Records from a collection
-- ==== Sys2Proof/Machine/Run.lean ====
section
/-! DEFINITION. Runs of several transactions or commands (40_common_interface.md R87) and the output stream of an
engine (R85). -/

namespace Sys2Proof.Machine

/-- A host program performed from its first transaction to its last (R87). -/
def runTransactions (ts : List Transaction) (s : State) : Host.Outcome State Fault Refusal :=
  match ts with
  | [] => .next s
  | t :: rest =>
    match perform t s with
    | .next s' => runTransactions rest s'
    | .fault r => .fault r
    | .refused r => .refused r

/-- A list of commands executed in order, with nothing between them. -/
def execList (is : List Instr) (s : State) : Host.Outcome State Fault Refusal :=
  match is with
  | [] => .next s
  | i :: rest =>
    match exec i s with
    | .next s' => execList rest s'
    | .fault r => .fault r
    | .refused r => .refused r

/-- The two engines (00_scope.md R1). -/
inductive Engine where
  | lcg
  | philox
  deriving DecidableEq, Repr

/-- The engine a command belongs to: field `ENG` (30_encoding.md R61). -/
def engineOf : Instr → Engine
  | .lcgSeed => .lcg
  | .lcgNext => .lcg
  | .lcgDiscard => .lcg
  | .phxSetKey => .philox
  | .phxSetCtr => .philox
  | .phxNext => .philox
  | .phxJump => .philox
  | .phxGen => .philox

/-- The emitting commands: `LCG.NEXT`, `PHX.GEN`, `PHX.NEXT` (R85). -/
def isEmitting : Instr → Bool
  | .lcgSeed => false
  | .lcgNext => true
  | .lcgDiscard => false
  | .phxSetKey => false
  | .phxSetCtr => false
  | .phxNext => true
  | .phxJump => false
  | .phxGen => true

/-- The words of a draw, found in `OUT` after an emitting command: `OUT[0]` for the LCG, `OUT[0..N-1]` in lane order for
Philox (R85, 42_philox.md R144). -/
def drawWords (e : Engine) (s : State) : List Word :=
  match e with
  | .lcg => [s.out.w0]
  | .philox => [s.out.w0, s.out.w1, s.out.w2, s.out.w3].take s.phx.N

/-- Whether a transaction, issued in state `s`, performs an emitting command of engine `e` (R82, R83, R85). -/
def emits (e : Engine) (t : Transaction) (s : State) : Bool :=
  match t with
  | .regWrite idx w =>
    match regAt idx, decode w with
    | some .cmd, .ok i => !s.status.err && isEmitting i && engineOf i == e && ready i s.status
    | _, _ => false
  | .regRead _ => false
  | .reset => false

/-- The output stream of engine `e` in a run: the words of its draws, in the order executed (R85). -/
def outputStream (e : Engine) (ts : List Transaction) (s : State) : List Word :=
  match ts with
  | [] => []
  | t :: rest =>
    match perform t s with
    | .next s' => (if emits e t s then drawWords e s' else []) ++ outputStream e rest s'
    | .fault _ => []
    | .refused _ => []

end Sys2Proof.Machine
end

_Task statement:_ Write out all the records above again, exactly as they stand.

_Expected answer:_
-- ==== Sys2Proof/Machine/Run.lean ====
section
/-! DEFINITION. Runs of several transactions or commands (40_common_interface.md R87) and the output stream of an
engine (R85). -/

namespace Sys2Proof.Machine

/-- A host program performed from its first transaction to its last (R87). -/
def runTransactions (ts : List Transaction) (s : State) : Host.Outcome State Fault Refusal :=
  match ts with
  | [] => .next s
  | t :: rest =>
    match perform t s with
    | .next s' => runTransactions rest s'
    | .fault r => .fault r
    | .refused r => .refused r

/-- A list of commands executed in order, with nothing between them. -/
def execList (is : List Instr) (s : State) : Host.Outcome State Fault Refusal :=
  match is with
  | [] => .next s
  | i :: rest =>
    match exec i s with
    | .next s' => execList rest s'
    | .fault r => .fault r
    | .refused r => .refused r

/-- The two engines (00_scope.md R1). -/
inductive Engine where
  | lcg
  | philox
  deriving DecidableEq, Repr

/-- The engine a command belongs to: field `ENG` (30_encoding.md R61). -/
def engineOf : Instr → Engine
  | .lcgSeed => .lcg
  | .lcgNext => .lcg
  | .lcgDiscard => .lcg
  | .phxSetKey => .philox
  | .phxSetCtr => .philox
  | .phxNext => .philox
  | .phxJump => .philox
  | .phxGen => .philox

/-- The emitting commands: `LCG.NEXT`, `PHX.GEN`, `PHX.NEXT` (R85). -/
def isEmitting : Instr → Bool
  | .lcgSeed => false
  | .lcgNext => true
  | .lcgDiscard => false
  | .phxSetKey => false
  | .phxSetCtr => false
  | .phxNext => true
  | .phxJump => false
  | .phxGen => true

/-- The words of a draw, found in `OUT` after an emitting command: `OUT[0]` for the LCG, `OUT[0..N-1]` in lane order for
Philox (R85, 42_philox.md R144). -/
def drawWords (e : Engine) (s : State) : List Word :=
  match e with
  | .lcg => [s.out.w0]
  | .philox => [s.out.w0, s.out.w1, s.out.w2, s.out.w3].take s.phx.N

/-- Whether a transaction, issued in state `s`, performs an emitting command of engine `e` (R82, R83, R85). -/
def emits (e : Engine) (t : Transaction) (s : State) : Bool :=
  match t with
  | .regWrite idx w =>
    match regAt idx, decode w with
    | some .cmd, .ok i => !s.status.err && isEmitting i && engineOf i == e && ready i s.status
    | _, _ => false
  | .regRead _ => false
  | .reset => false

/-- The output stream of engine `e` in a run: the words of its draws, in the order executed (R85). -/
def outputStream (e : Engine) (ts : List Transaction) (s : State) : List Word :=
  match ts with
  | [] => []
  | t :: rest =>
    match perform t s with
    | .next s' => (if emits e t s then drawWords e s' else []) ++ outputStream e rest s'
    | .fault _ => []
    | .refused _ => []

end Sys2Proof.Machine
end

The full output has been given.